Possible Duplicates:
HTML 5 versus XHTML 1.0 Transitional?
Why are (X)HTML 5 and XHTML 2 separate standards?
At the end of the day, why choose XHTML over HTML?

I mean, the HTML and XHTML models have been a mess for the past years.

I'm one of those web developers that when learned about a thing called "standards", that started to develop websites only in XHTML 1.0 Transitional and later XHTML 1.1. It seemed much better than the current (at the time, and now, still) HTML 4.01 format. Overall, seemed a better formed standard, forcing use to close every tag, allowing self close tags, etc... Also, I've seen much more websites developed in XHTML than HTML...

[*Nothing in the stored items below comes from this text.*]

-- ==== Sys2Proof/Syntax.lean ====
section
/-!
DEFINITION. The commands of the device, one constructor per row of the opcode table, in its order. The first operand of each
is `t`, the instant of its arrival in ns on the device's own count (log entry 1); the others are what the row's event brings
with it: who makes an access, an address, a value, a frame, a measurement. Each docstring is the row's rule and summary.
-/

namespace Sys2Proof
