-- ==== Sys2Proof/Machine/Objects.lean ====
section
/-!
DEFINITION. The object dictionary as data: one row per object, or per run of objects that share a description, in rising order of
index and subindex, from the object tables of chapters 1 to 20 (R87, R152; defaults, ranges and persistence as the tables give them).
-/

namespace Sys2Proof.Machine

/-- The value rule of check 8 of R112 that an object's table row states. -/
inductive Chk where
  /-- any value of the type -/
  | any
  /-- VALUE_LOW below, VALUE_HIGH above -/
  | range (lo hi : Int)
  /-- VALUE_INVALID for any other value -/
  | oneOf (l : List Nat)
  /-- VALUE_INVALID when a bit outside the mask is set -/
  | mask (m : Nat)
  /-- a rule of its own, in Machine/DictCheck.lean -/
  | special
  deriving DecidableEq, Repr, Inhabited

/-- A row of the dictionary: `nIdx` indices from `idx`, each with `nSub` subindices from `sub`. -/
structure ObjRow where
  name : String
  idx  : Nat
  nIdx : Nat
  sub  : Nat
  nSub : Nat
  /-- type code of Table 3.2, access code of Table 3.1, privilege -/
  ty   : Nat
  acc  : Nat
  priv : Nat
  dflt : Bytes
  /-- size of a fixed-size type, or the object's maximum -/
  max  : Nat
  pers : Bool
  /-- the object is a commit object, a port object, or a DOMAIN with one exact length (R92) -/
  isCommit : Bool
  isPort : Bool
  exact : Bool
  /-- index of the group's commit object (for the first of `nIdx` indices), or zero -/
  commit : Nat
  /-- ID of the island whose gasket stands before the object's block; 12 for the Stop Bath, which both its channels serve, so that no
  one gasket stands before it (R538, DEDUCED) -/
  island : Nat
  chk  : Chk
  deriving DecidableEq, Repr, Inhabited

def ob (name : String) (idx nIdx sub nSub ty acc priv : Nat) (dflt : Bytes) (max fl commit island : Nat) (chk : Chk) : ObjRow :=
  { name := name, idx := idx, nIdx := nIdx, sub := sub, nSub := nSub, ty := ty, acc := acc, priv := priv, dflt := dflt,
    max := max, pers := bit fl 0, isCommit := bit fl 1, isPort := bit fl 2, exact := bit fl 3, commit := commit,
    island := island, chk := chk }

/-- Objects from 0x1001 to 0x1201. -/
def objs0 : List ObjRow :=
  [ ob "PartNumber" 0x1001 1 0x00 1 16 1 0 ([]) 16 1 0x0000 2 (.any),
    ob "SiliconPartNumber" 0x1001 1 0x01 1 16 0 2 ([]) 16 1 0x0000 2 (.any),
    ob "TierSlots" 0x1002 1 0x01 1 3 1 0 (zeros 2) 2 1 0x0000 2 (.any),
    ob "ServiceLetter" 0x1002 1 0x02 1 2 1 0 (zeros 1) 1 1 0x0000 2 (.any),
    ob "PackageLetter" 0x1002 1 0x03 1 2 1 0 (zeros 1) 1 1 0x0000 2 (.any),
    ob "Stepping" 0x1003 1 0x00 1 2 0 0 (zeros 1) 1 1 0x0000 2 (.any),
    ob "SerialNumber" 0x1004 1 0x00 1 15 0 0 (zeros 8) 8 1 0x0000 2 (.any),
    ob "ControllerId" 0x1005 1 0x00 1 3 2 2 (zeros 2) 2 1 0x0000 2 (.range 0 16383),
    ob "CapCommit" 0x1010 1 0x00 1 2 3 3 (zeros 1) 1 2 0x0000 2 (.oneOf [1]),
    ob "CapProfileShadow" 0x1010 1 0x01 1 2 4 3 (zeros 1) 1 1 0x1010 2 (.special),
    ob "CapProfileActive" 0x1011 1 0x00 1 2 1 0 (zeros 1) 1 1 0x0000 2 (.any),
    ob "DictDirectory" 0x1020 1 0x00 1 17 1 0 ([]) 1048576 0 0x0000 2 (.any),
    ob "StageDiscard" 0x1021 1 0x00 1 3 3 0 (zeros 2) 2 0 0x0000 2 (.any),
    ob "StageHoldTimeout" 0x1022 1 0x00 1 3 2 2 ([0x3C, 0x00]) 2 1 0x0000 2 (.range 5 3600),
    ob "CoilEnable" 0x1030 1 0x00 1 1 2 2 ([0x01]) 1 1 0x0000 2 (.any),
    ob "CoilSessionsMax" 0x1031 1 0x00 1 2 2 2 ([0x10]) 1 1 0x0000 2 (.range 1 16),
    ob "CoilIdleTimeout" 0x1032 1 0x00 1 3 2 2 ([0x3C, 0x00]) 2 1 0x0000 2 (.range 5 3600),
    ob "CoilSessionsOpen" 0x1033 1 0x00 1 2 1 0 (zeros 1) 1 0 0x0000 2 (.any),
    ob "LifecycleState" 0x1100 1 0x00 1 2 1 0 (zeros 1) 1 1 0x0000 1 (.any),
    ob "LifecycleCommand" 0x1101 1 0x00 1 17 3 3 ([]) 8 8 0x0000 1 (.special),
    ob "KeySlotStatus" 0x1110 1 0x01 255 15 1 0 (zeros 16) 16 1 0x0000 1 (.any),
    ob "KeyWrite" 0x1111 1 0x00 1 17 3 3 ([]) 104 0 0x0000 1 (.special),
    ob "KeyErase" 0x1112 1 0x00 1 2 3 3 (zeros 1) 1 0 0x0000 1 (.any),
    ob "KeyInvalidate" 0x1113 1 0x00 1 2 3 3 (zeros 1) 1 0 0x0000 1 (.any),
    ob "KeySealPort" 0x1114 1 0x00 1 17 3 1 ([]) 1060 4 0x0000 1 (.any),
    ob "KeyRecordGeneration" 0x1115 1 0x00 1 5 1 0 (zeros 8) 8 1 0x0000 1 (.any),
    ob "KeySlotsFree" 0x1116 1 0x00 1 2 1 0 ([0xFE]) 1 0 0x0000 1 (.any),
    ob "RootSecretState" 0x1117 1 0x00 1 2 1 0 ([0x01]) 1 1 0x0000 1 (.any),
    ob "SlotState" 0x1200 1 0x01 2 2 1 0 (zeros 1) 1 1 0x0000 2 (.any),
    ob "SlotVersion" 0x1201 1 0x01 2 4 1 0 (zeros 4) 4 1 0x0000 2 (.any) ]

/-- Objects from 0x1202 to 0x1313. -/
def objs1 : List ObjRow :=
  [ ob "SlotSecurityVersion" 0x1202 1 0x01 2 3 1 0 (zeros 2) 2 1 0x0000 2 (.any),
    ob "BootSlot" 0x1203 1 0x00 1 2 1 0 (zeros 1) 1 0 0x0000 2 (.any),
    ob "DeviceCertificate" 0x1204 1 0x00 1 17 0 0 ([]) 1024 1 0x0000 2 (.any),
    ob "SecurityVersionFuse" 0x1205 1 0x00 1 2 1 0 (zeros 1) 1 1 0x0000 2 (.any),
    ob "Measurement" 0x1206 1 0x01 3 15 1 0 (zeros 48) 48 0 0x0000 2 (.any),
    ob "UpdateHeader" 0x1210 1 0x00 1 17 3 2 ([]) 512 8 0x0000 2 (.any),
    ob "UpdatePayload" 0x1211 1 0x00 1 17 3 2 ([]) 33554432 0 0x0000 2 (.special),
    ob "UpdateState" 0x1212 1 0x00 1 2 1 0 (zeros 1) 1 0 0x0000 2 (.any),
    ob "UpdateActivate" 0x1213 1 0x00 1 2 3 2 (zeros 1) 1 0 0x0000 2 (.oneOf [1]),
    ob "UpdateConfirm" 0x1214 1 0x00 1 2 3 2 (zeros 1) 1 0 0x0000 2 (.oneOf [1, 2]),
    ob "TrialTimeout" 0x1215 1 0x00 1 4 2 2 ([0x58, 0x02, 0x00, 0x00]) 4 1 0x0000 2 (.range 60 86400),
    ob "TrialAttempts" 0x1216 1 0x00 1 2 2 2 ([0x02]) 1 1 0x0000 2 (.range 1 3),
    ob "AppletSignerKey" 0x1217 1 0x00 1 15 2 3 (zeros 97) 97 1 0x0000 2 (.special),
    ob "SettingsFormat" 0x1220 1 0x00 1 3 1 0 (zeros 2) 2 0 0x0000 2 (.any),
    ob "SettingsState" 0x1221 1 0x00 1 2 1 0 (zeros 1) 1 0 0x0000 2 (.any),
    ob "SettingsReset" 0x1222 1 0x00 1 2 3 3 (zeros 1) 1 0 0x0000 2 (.oneOf [1]),
    ob "SettingsSpareBlocks" 0x1223 1 0x00 1 2 1 0 ([0x10]) 1 1 0x0000 2 (.any),
    ob "ConfigExport" 0x1230 1 0x00 1 17 1 2 ([]) 1048576 0 0x0000 2 (.any),
    ob "ConfigImport" 0x1231 1 0x00 1 17 3 3 ([]) 1048576 0 0x0000 2 (.special),
    ob "ConfigPendingGroups" 0x1232 1 0x00 1 3 1 0 (zeros 2) 2 0 0x0000 2 (.any),
    ob "BoantEnter" 0x1240 1 0x00 1 2 3 3 (zeros 1) 1 0 0x0000 2 (.oneOf [1]),
    ob "ResetCauseLast" 0x1300 1 0x00 1 15 1 0 (zeros 16) 16 0 0x0000 0 (.any),
    ob "ResetCommand" 0x1301 1 0x00 1 17 3 2 ([]) 4 8 0x0000 0 (.special),
    ob "ResetCount" 0x1302 1 0x00 1 4 1 0 (zeros 4) 4 0 0x0000 0 (.any),
    ob "GlobalWatchdogPeriod" 0x1303 1 0x00 1 3 2 2 ([0xF4, 0x01]) 2 1 0x0000 0 (.range 10 10000),
    ob "DbgResetEnable" 0x1304 1 0x00 1 1 2 3 (zeros 1) 1 1 0x0000 0 (.any),
    ob "IslandState" 0x1310 1 0x01 12 2 1 0 (zeros 1) 1 0 0x0000 0 (.any),
    ob "IslandRestarts" 0x1311 1 0x01 12 4 1 0 (zeros 4) 4 0 0x0000 0 (.any),
    ob "IslandCorrectedEcc" 0x1312 1 0x01 12 4 1 0 (zeros 4) 4 0 0x0000 0 (.any),
    ob "IslandStep" 0x1313 1 0x01 12 2 1 0 (zeros 1) 1 1 0x0000 0 (.any) ]

/-- Objects from 0x1314 to 0x2005. -/
def objs2 : List ObjRow :=
  [ ob "IslandTemperature" 0x1314 1 0x01 12 7 1 0 (zeros 2) 2 0 0x0000 0 (.any),
    ob "IslandSlack" 0x1315 1 0x01 12 7 1 0 (zeros 2) 2 0 0x0000 0 (.any),
    ob "SpareRowsLeft" 0x1316 1 0x01 12 3 1 0 (zeros 2) 2 1 0x0000 0 (.any),
    ob "RegionsRetired" 0x1317 1 0x01 12 3 1 0 (zeros 2) 2 1 0x0000 0 (.any),
    ob "CoreVoltageRequest" 0x1318 1 0x00 1 3 1 0 (zeros 2) 2 1 0x0000 0 (.any),
    ob "MarginState" 0x1319 1 0x00 1 2 1 0 (zeros 1) 1 1 0x0000 0 (.any),
    ob "BlockIdle" 0x1320 12 0x01 12 1 1 0 ([0x01]) 1 0 0x0000 0 (.any),
    ob "CounterSelect" 0x1330 1 0x01 64 4 2 2 (zeros 4) 4 1 0x0000 0 (.special),
    ob "CounterValue" 0x1331 1 0x01 64 5 1 0 (zeros 8) 8 0 0x0000 0 (.any),
    ob "CounterSnapshot" 0x1332 1 0x00 1 2 3 0 (zeros 1) 1 0 0x0000 0 (.oneOf [1]),
    ob "CounterSnapshotValue" 0x1333 1 0x01 64 5 1 0 (zeros 8) 8 0 0x0000 0 (.any),
    ob "LpddrPagesRetired" 0x1335 1 0x00 1 3 1 0 (zeros 2) 2 1 0x0000 0 (.any),
    ob "ThermalTrips" 0x1336 1 0x00 1 4 1 0 (zeros 4) 4 1 0x0000 0 (.any),
    ob "LogLatestSeq" 0x1400 1 0x00 1 5 1 0 (zeros 8) 8 0 0x0000 0 (.any),
    ob "LogCapacity" 0x1401 1 0x00 1 3 1 0 ([0x00, 0x40]) 2 0 0x0000 0 (.any),
    ob "LogRecordsHeld" 0x1402 1 0x00 1 3 1 0 (zeros 2) 2 0 0x0000 0 (.any),
    ob "LogDropped" 0x1403 1 0x00 1 4 1 0 (zeros 4) 4 0 0x0000 0 (.any),
    ob "LogLost" 0x1404 1 0x00 1 4 1 0 (zeros 4) 4 0 0x0000 0 (.any),
    ob "LogMirrorCapacity" 0x1405 1 0x00 1 3 1 0 ([0x00, 0x14]) 2 1 0x0000 0 (.any),
    ob "LogMirrorLatestSeq" 0x1406 1 0x00 1 5 1 0 (zeros 8) 8 1 0x0000 0 (.any),
    ob "LogTimeMarkPeriod" 0x1407 1 0x00 1 3 2 2 ([0x3C, 0x00]) 2 1 0x0000 0 (.range 1 3600),
    ob "LogMinSeverity" 0x1408 1 0x00 1 2 2 2 (zeros 1) 1 1 0x0000 0 (.range 0 2),
    ob "LogQuery" 0x1410 1 0x00 1 17 3 0 ([]) 12 4 0x0000 0 (.any),
    ob "LogSlot" 0x1440 64 0x00 256 15 1 0 (zeros 64) 64 0 0x0000 0 (.any),
    ob "TimeNow" 0x2000 1 0x00 1 12 1 0 (zeros 8) 8 0 0x0000 11 (.any),
    ob "TimeState" 0x2001 1 0x00 1 2 1 0 (zeros 1) 1 0 0x0000 11 (.any),
    ob "TimeQuality" 0x2002 1 0x00 1 2 1 0 (zeros 1) 1 0 0x0000 11 (.any),
    ob "TimeErrorBound" 0x2003 1 0x00 1 4 1 0 ([0xFF, 0xFF, 0xFF, 0xFF]) 4 0 0x0000 11 (.any),
    ob "TimeSource" 0x2004 1 0x00 1 2 1 0 (zeros 1) 1 0 0x0000 11 (.any),
    ob "TimeFreqRef" 0x2005 1 0x00 1 2 1 0 (zeros 1) 1 0 0x0000 11 (.any) ]

/-- Objects from 0x2006 to 0x2402. -/
def objs3 : List ObjRow :=
  [ ob "TimeRateCorr" 0x2006 1 0x00 1 8 1 0 (zeros 4) 4 0 0x0000 11 (.any),
    ob "TimeJumpPending" 0x2007 1 0x00 1 9 1 0 (zeros 8) 8 0 0x0000 11 (.any),
    ob "TimeStepArm" 0x2008 1 0x00 1 2 3 2 (zeros 1) 1 0 0x0000 11 (.oneOf [0, 1]),
    ob "TimeSourceStatus" 0x2009 1 0x00 1 15 1 0 (zeros 4) 4 0 0x0000 11 (.any),
    ob "TimeUtcOffset" 0x200A 1 0x00 1 7 1 0 ([0x25, 0x00]) 2 0 0x0000 11 (.any),
    ob "TimeUtcOffsetManual" 0x200B 1 0x00 1 7 2 2 ([0x25, 0x00]) 2 1 0x0000 11 (.range 0 100),
    ob "TimeSourcePriority" 0x2010 1 0x00 1 15 2 2 ([0x01, 0x02, 0x03, 0x04]) 4 1 0x0000 11 (.special),
    ob "TimeQualifyTime" 0x2011 1 0x00 1 3 2 2 ([0x0A, 0x00]) 2 1 0x0000 11 (.range 1 600),
    ob "TimeJumpThreshold" 0x2012 1 0x00 1 4 2 2 ([0xF4, 0x01, 0x00, 0x00]) 4 1 0x0000 11 (.range 50 1000000),
    ob "TimeSlewRate" 0x2013 1 0x00 1 4 2 2 ([0xE8, 0x03, 0x00, 0x00]) 4 1 0x0000 11 (.range 10 100000),
    ob "TimeServoTau" 0x2014 1 0x00 1 3 2 2 ([0x1E, 0x00]) 2 1 0x0000 11 (.range 1 1000),
    ob "RefinConfig" 0x2015 1 0x00 1 2 2 2 (zeros 1) 1 1 0x0000 11 (.oneOf [0, 1, 2]),
    ob "RefinHoldoverFreq" 0x2016 1 0x00 1 4 2 2 ([0x64, 0x00, 0x00, 0x00]) 4 1 0x0000 11 (.range 1 100000),
    ob "RefinHoldoverDrift" 0x2017 1 0x00 1 4 2 2 ([0x64, 0x00, 0x00, 0x00]) 4 1 0x0000 11 (.range 1 1000000),
    ob "PpsInput" 0x2018 1 0x00 1 2 2 2 ([0xFF]) 1 1 0x0000 11 (.oneOf [0, 1, 2, 3, 255]),
    ob "PpsTimeOfDay" 0x2019 1 0x00 1 12 3 1 (zeros 8) 8 0 0x0000 11 (.any),
    ob "TimeHoldoverElapsed" 0x201A 1 0x00 1 4 1 0 (zeros 4) 4 0 0x0000 11 (.any),
    ob "TimePulseCommit" 0x2100 8 0x00 1 2 3 2 (zeros 1) 1 2 0x0000 11 (.oneOf [1]),
    ob "TimePulseShadow" 0x2100 8 0x01 1 15 4 2 (zeros 32) 32 1 0x2100 11 (.special),
    ob "TimePulse" 0x2100 8 0x02 1 15 1 0 (zeros 32) 32 1 0x0000 11 (.any),
    ob "TimePulseSkipped" 0x2100 8 0x03 1 4 1 0 (zeros 4) 4 0 0x0000 11 (.any),
    ob "TimeCaptureConfig" 0x2200 4 0x00 1 2 2 2 (zeros 1) 1 1 0x0000 11 (.mask 0x7),
    ob "TimeCaptureLast" 0x2200 4 0x01 1 15 1 0 (zeros 16) 16 0 0x0000 11 (.any),
    ob "TimeCaptureCount" 0x2200 4 0x02 1 4 1 0 (zeros 4) 4 0 0x0000 11 (.any),
    ob "TimeCaptureMissed" 0x2200 4 0x03 1 4 1 0 (zeros 4) 4 0 0x0000 11 (.any),
    ob "TimeCaptureQueue" 0x2210 1 0x00 1 3 2 2 ([0x19, 0x00]) 2 1 0x0000 11 (.range 0 1023),
    ob "EthPortConfig" 0x2400 1 0x01 1 15 2 2 ([0x00, 0x00, 0x00, 0x20, 0x5F, 0x00, 0x00, 0x18]) 8 1 0x0000 10 (.special),
    ob "EthPortConfig" 0x2400 1 0x02 3 15 2 2 ([0x00, 0x00, 0x00, 0x20, 0x5F, 0x00, 0x00, 0x00]) 8 1 0x0000 10 (.special),
    ob "EthPhyDelayRx" 0x2401 1 0x01 4 8 2 2 (zeros 4) 4 1 0x0000 10 (.range 0 1000000),
    ob "EthPhyDelayTx" 0x2402 1 0x01 4 8 2 2 (zeros 4) 4 1 0x0000 10 (.range 0 1000000) ]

I know that XHTML 2.0 and HTML 5 are in the works for quite some time and I'm still confused by these two... As adopter of XHTML 1.x, my gut says to go when XHTML 2.0 over HTML 5 (when they are out of course). All I've seen about HTML 5 so far, was more multimedia oriented and I don't develop much of those websites. But I haven't seen that much about it either one of them. Still, I think that XHTML 2.0 seems the way to go for someone that mostly developed websites in XHTML 1.1.

Then I saw the Google Wave thing that Google is cooking up and I'm think that HTML 5 has some real potential, some cool features and it's not just for multimedia websites.

And now I'm thinking, which one is the future? XHTML 1.x seems more prominent these days, will XHTML 2.0 continue this trend or will HTML 5 take over? And why?

Better yet, why can't there be only one? Why do we need all these standards? I migh be a little off here but I always though that the XHTML standard variant was the "new" HTML 4 if you know what I mean. A replacement of sorts for this old standard know as the HTML 4 but it doesn't seem that way as you know have two new standards coming up, HTML 5 and XHTML 2.

And to finish, where does XHTML 5 fits in the middle of all this mess?

+2  A: 

At its core, the question boils down to this: what do you want to do with the markup? I'd go on, but this has kinda been discussed to death already...

Please see:

Shog9
+1  A: 

Shog9's pointers address most of the points but:

And to finish, where does XHTML 5 fits in the middle of all this mess?

XHTML5 is HTML5 serialised to XML instead of to Tag Soup (so it can be processed with XML tools).